Of course, open source products can obtain source code. If the company has strong R&D capabilities and can hold these open source products, kong and zuul should still be suitable for some companies after secondary development. However, the following points need to be noted:

• Kong is based on ngnix+lua. From the company's perspective, it is difficult to find people who can maintain this kind of architecture product. Need to assess whether the current company has the ability to maintain this product.
• Zuul's performance is not high under high concurrency conditions due to its architecture. At the same time, it is necessary to integrate open source monitoring and management systems that are compatible with Zuul based on research.
• Orange is not widely used, and it is open sourced by individuals in China. It lacks sustainability and community resources, so it may not be easy to find someone to ask questions when problems arise.

In addition, Kong provides an enterprise version of the API gateway, which is of course based on ngnix+lua. The enterprise version can purchase their technical support, training and other services, as well as interface management, monitoring and other functions.

5. Public cloud or private cloud?

Amazon, Alibaba, and Tencent Cloud are now providing basic public cloud API gateways. Of course, the basic functions of these gateways are certainly no problem, but secondary development, extended functions, and monitoring functions may not be able to meet the customized needs of some users.

In addition, many companies cannot use API gateway services on the public network due to their own information security reasons, so they have no choice but to choose a private cloud solution.

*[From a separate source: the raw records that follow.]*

-- ==== Sys2Proof/Config.lean ====
section
/-!
DEFINITION. The parameters the spec leaves open to the implementation, and the model's free values. None of them has
a body: nothing can be proved of their values, so every theorem holds for all of them.
-/

namespace Sys2Proof

/-- NATIVE_W (R8): the width of the reset configuration. -/
opaque Config.nativeW : Width

/-- HAS_XF_USER (R9): whether transform code 3 is implemented. -/
opaque Config.hasXfUser : Bool

/-- XF_USER(cuw, v) (R9): total, pure and width-preserving; nothing else may be assumed of it. -/
opaque Config.xfUser : (cu : CuWidth) → BitVec cu.bits → BitVec cu.bits

/-- How many instances the platform has beyond the first; R10 asks for at least one. -/
opaque Config.moreInstances : Nat

/-- N_INST >= 1 (R10). -/
def Config.nInst : Nat := Config.moreInstances + 1

/-- DESIGN CHOICE (log entries 4 and 19). The free value of the `n`-th draw: what a read of a unit returns when another
agent has written it during the scan, any cuw-bit value (R49). Safe while no two reads take the same `n`: the instances
of a platform take their numbers from one counter, `Platform.draws`. Unsafe for a comparison of two separate runs, or
of two states stepped apart from a platform, whose draws of one number and width are the same value. -/
opaque Config.draw : (cu : CuWidth) → Nat → BitVec cu.bits

end Sys2Proof
end

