-- ==== Sys2Proof/Certificates/Slice0/Obligations.lean ====
section
/-!
DEFINITION. The statements about the machine. Each docstring names the rule of spec/ it comes from.
-/

open Sys2Proof Sys2Proof.Machine

/-! ### Encoding -/

/-- R68, R54: the words the spec writes out decode to the commands it names, with HAS_XF_USER true and false. -/
def Obligations.DecodesWordsOfTheSpec : Prop :=
  ∀ (user : Bool) (a b : Word),
    decodeWith user { cmd := 0x00000000, opa := a, opb := b } = .command .nop ∧
    decodeWith user { cmd := 0x00000151, opa := a, opb := b } = .command (.init ⟨.w64, .cu32, .asciiToUpper⟩) ∧
    decodeWith user { cmd := 0x00000002, opa := a, opb := b } = .command (.mixb a) ∧
    decodeWith user { cmd := 0x00000003, opa := a, opb := b } = .command (.unit a) ∧
    decodeWith user { cmd := 0x00000004, opa := a, opb := b } = .command (.scann a b) ∧
    decodeWith user { cmd := 0x00000005, opa := a, opb := b } = .command (.scanz a) ∧
    decodeWith user { cmd := 0x00000096, opa := a, opb := b } = .command (.hashn ⟨.w64, .cu8, .asciiToLower⟩ a b) ∧
    decodeWith user { cmd := 0x00000127, opa := a, opb := b } = .command (.hashz ⟨.w32, .cu16, .asciiToUpper⟩ a)

/-- Decode of encode: every well-formed command, with every operand value, decodes back to itself (R54, R55, R67). -/
def Obligations.DecodeOfEncode : Prop :=
  ∀ i : Instr, i.wellFormed = true → decode (encode i) = .command i

/-- Encode of decode: a transaction that decodes to a command carries that command's word, and the operands the
command reads (R55, R60). -/
def Obligations.EncodeOfDecode : Prop :=
  ∀ (c : Command) (i : Instr), decode c = .command i →
    i.wellFormed = true ∧ (encode i).cmd = c.cmd ∧
    match i with
    | .nop | .init _ => True
    | .mixb a | .unit a | .scanz a | .hashz _ a => a = c.opa
    | .scann a n | .hashn _ a n => a = c.opa ∧ n = c.opb

/-- R62, R65: a word decodes to a command exactly when Legal(cmd) holds, whatever the operands; an accepted illegal
word sets STATUS.ILL and changes nothing else of the block. -/
def Obligations.LegalWordsDecodeAndIllegalWordsFault : Prop :=
  (∀ (user : Bool) (c : Command),
    (∃ i, decodeWith user c = .command i) ↔ Legal user c.cmd.toNat) ∧
  (∀ (s : State) (c : Command) (cs : List Command),
    s.rst = false → s.status.busy = false → s.pending = c :: cs → ¬ Legal Config.hasXfUser c.cmd.toNat →
    step s = .next { s with pending := cs, status := { s.status with ill := true } })

/-- R67: Decode, case by case: an illegal word is illegal, and a legal one is the operation OP selects, with CF and the
operands it takes. -/
def Obligations.DecodeSelectsByOp : Prop :=
  ∀ (user : Bool) (c : Command),
    (¬ Legal user c.cmd.toNat → ∃ r, decodeWith user c = .illegal r) ∧
    (Legal user c.cmd.toNat →
      (natField c.cmd.toNat 0 4 = 0 → decodeWith user c = .command .nop) ∧
      (natField c.cmd.toNat 0 4 = 1 →
        ∃ cf, (cfgBits cf).toNat = natField c.cmd.toNat 4 5 ∧ decodeWith user c = .command (.init cf)) ∧
      (natField c.cmd.toNat 0 4 = 2 → decodeWith user c = .command (.mixb c.opa)) ∧
      (natField c.cmd.toNat 0 4 = 3 → decodeWith user c = .command (.unit c.opa)) ∧
      (natField c.cmd.toNat 0 4 = 4 → decodeWith user c = .command (.scann c.opa c.opb)) ∧
      (natField c.cmd.toNat 0 4 = 5 → decodeWith user c = .command (.scanz c.opa)) ∧
      (natField c.cmd.toNat 0 4 = 6 →
        ∃ cf, (cfgBits cf).toNat = natField c.cmd.toNat 4 5 ∧ decodeWith user c = .command (.hashn cf c.opa c.opb)) ∧
      (natField c.cmd.toNat 0 4 = 7 →
        ∃ cf, (cfgBits cf).toNat = natField c.cmd.toNat 4 5 ∧ decodeWith user c = .command (.hashz cf c.opa)))

/-- The spec's own derivation in 30_encoding §5 (R70): a word is a row's command exactly when (cmd AND mask) = match
and the row's extra constraint holds, and a word that matches no row is illegal. The rows are disjoint because each
word decodes to one command. -/
def Obligations.TableRowsMatchDecode : Prop :=
  ∀ (user : Bool) (c : Command),
    let cfOk : Prop := natField c.cmd.toNat 5 2 ≠ 3 ∧ (natField c.cmd.toNat 7 2 ≠ 3 ∨ user = true)
    (decodeWith user c = .command .nop ↔ c.cmd &&& 0xFFFFFFFF = 0x00000000) ∧
    ((∃ cf, decodeWith user c = .command (.init cf)) ↔ c.cmd &&& 0xFFFFFE0F = 0x00000001 ∧ cfOk) ∧
    ((∃ a, decodeWith user c = .command (.mixb a)) ↔ c.cmd &&& 0xFFFFFFFF = 0x00000002) ∧
    ((∃ a, decodeWith user c = .command (.unit a)) ↔ c.cmd &&& 0xFFFFFFFF = 0x00000003) ∧
    ((∃ a n, decodeWith user c = .command (.scann a n)) ↔ c.cmd &&& 0xFFFFFFFF = 0x00000004) ∧
    ((∃ a, decodeWith user c = .command (.scanz a)) ↔ c.cmd &&& 0xFFFFFFFF = 0x00000005) ∧
    ((∃ cf a n, decodeWith user c = .command (.hashn cf a n)) ↔ c.cmd &&& 0xFFFFFE0F = 0x00000006 ∧ cfOk) ∧
    ((∃ cf a, decodeWith user c = .command (.hashz cf a)) ↔ c.cmd &&& 0xFFFFFE0F = 0x00000007 ∧ cfOk) ∧
    ((∀ i, decodeWith user c ≠ .command i) → ∃ r, decodeWith user c = .illegal r)

/-! ### Reset -/

/-- R36: the reset values, for a given NATIVE_W; the machine's reset state takes NATIVE_W from the implementation. -/
def Obligations.ResetValues : Prop :=
  State.reset = State.resetWith Config.nativeW ∧
  ∀ native : Width,
    (State.resetWith native).acc = (match native with | .w32 => 0x00000000811C9DC5 | .w64 => 0xCBF29CE484222325) ∧
    cfgOut (State.resetWith native) = (match native with | .w32 => 0b00000 | .w64 => 0b00001) ∧
    (State.resetWith native).status = { busy := false, ill := false, mode := .sized } ∧
    (State.resetWith native).ptr = 0 ∧ (State.resetWith native).rem = 0

/-- The register clauses are R125 with R36: with rst asserted, one step writes every register to its reset value,
whatever else the state holds (a command presented, a scan, a stuck scan). That every presented command is still
presented, and that the view is kept, is the model's reading (log entry 17, DEDUCED; R116 and R126 say that a command
presented with the reset is not accepted, R43 that the block writes no memory). -/
def Obligations.ResetStepWritesEveryRegister : Prop :=
  ∀ s : State, s.rst = true → ∃ t, step s = .next t ∧
    hashOut t = (match Config.nativeW with | .w32 => 0x00000000811C9DC5 | .w64 => 0xCBF29CE484222325) ∧
    cfgOut t = (match Config.nativeW with | .w32 => 0b00000 | .w64 => 0b00001) ∧
    statusOut t = 0 ∧ ptrOut t = 0 ∧ remOut t = 0 ∧ t.pending = s.pending ∧ t.view = s.view

/-- The spec's own derivation in 70_reset §1 (R127): reset leaves what `INIT <NATIVE_W>, cu8, id` leaves in ACC and
CFG, with STATUS, PTR and REM at 0, so the empty computation reads BASIS(NATIVE_W). -/
def Obligations.ResetIsInitOfNativeWidth : Prop :=
  ∀ s : State, s.rst = true → ∃ t u, step s = .next t ∧ exec (.init ⟨Config.nativeW, .cu8, .identity⟩) s = .next u ∧
    t.acc = u.acc ∧ t.cfg = u.cfg ∧ statusOut t = 0 ∧ t.ptr = 0 ∧ t.rem = 0 ∧
    (hashOut t).toNat = natBasis Config.nativeW

/-! ### The step and the command port -/

/-- R13, R33: when the command on the port decodes to `i`, the block is not busy and rst is not asserted, the step
accepts it and is `exec i`. -/
def Obligations.StepRunsDecodedCommand : Prop :=
  ∀ (s : State) (c : Command) (cs : List Command) (i : Instr),
    s.rst = false → s.status.busy = false → s.pending = c :: cs → decode c = .command i →
    step s = exec i { s with pending := cs }

/-- The model's own entry for the host's probe (log entry 11): the step after `withFetchWord` runs the command the
word stands for. -/
def Obligations.FetchWordIsRunNext : Prop :=
  ∀ (s : State) (nbits w : Nat) (i : Instr), decodeTableWord nbits w = some i →
    step (s.withFetchWord nbits w) = exec i { s with rst := false, status := { s.status with busy := false } }

/-- 60_exceptions §3 (R124): nothing presented, BUSY = 0 and no reset: the state does not change. That such a
step answers the same state is the model's choice (log entry 8). -/
def Obligations.IdleStepChangesNothing : Prop :=
  ∀ s : State, s.rst = false → s.status.busy = false → s.pending = [] → step s = .next s

/-- R33, R130: the command on the port is accepted exactly when BUSY = 0 and rst is not asserted; otherwise every
presented command is held, in order, neither accepted nor dropped. In a reset step R116 and R126 say that the
presented command is not accepted; that it is still presented afterwards is the model's reading (log entry 17,
DEDUCED). -/
def Obligations.PortHoldsOrAccepts : Prop :=
  ∀ s t : State, step s = .next t →
    t.pending = if s.rst = true ∨ s.status.busy = true then s.pending else s.pending.tail

/-- 60_exceptions §1 (R111, R105): the block has no step exactly when it is stuck (and rst is not asserted); then the
port is not ready, the computation has not ended, and asserting rst gives the reset step. Nothing else stops the
machine. That the stuck state is a fault of the model is its choice (log entry 7). -/
def Obligations.StuckIsTheOnlyStop : Prop :=
  (∀ s : State, (∃ f, step s = .fault f) ↔ s.rst = false ∧ Stuck s) ∧
  (∀ (s : State) (r : Refusal), step s ≠ .refused r) ∧
  (∀ s : State, Stuck s → cmdReady s = false ∧ ¬ Ended s ∧
    ∃ t, step (assertReset s) = .next t ∧ statusOut t = 0 ∧ cmdReady t = true)

/-- R111, R105, R130: only reset leaves the stuck state. In it the block has no step, whatever the host and other
agents do to the block and its view in the meantime it is still stuck, so its computation reaches no end (R137), and
asserting rst gives a step to a state that is not stuck and whose port is ready. That the stuck state is a fault of
the model is its choice (log entry 7), and what becomes of a view supplied in it is log entry 18. -/
def Obligations.OnlyResetLeavesTheStuckState : Prop :=
  ∀ s : State, Stuck s →
    (s.rst = false → step s = .fault .stuckUnadmittedRead) ∧
    (∀ c, Stuck (presentCommand c s)) ∧ (∀ iv, Stuck (supplyView iv s)) ∧
    (∀ cu a v, Stuck (agentWrite cu a v s)) ∧
    (∀ t, RunsOn s t → Stuck t ∧ ¬ Ended t) ∧
    ∃ t, step (assertReset s) = .next t ∧ ¬ Stuck t ∧ cmdReady t = true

In terms of demand, if the API gateway based on the public cloud can only enable internal personnel to apply for applications for external network personnel, it cannot provide a customized partner portal, which is not suitable for the needs of some enterprises.

If used as a microservice gateway, in most cases it is hoped that the gateway server and the service provider server are in the intranet. In this case, only the API gateway of the private cloud can meet the requirements.

Based on the above analysis, the API gateway of the basic public cloud can only meet the needs of some simple customers. For many enterprises, the API gateway of the private cloud is the right choice.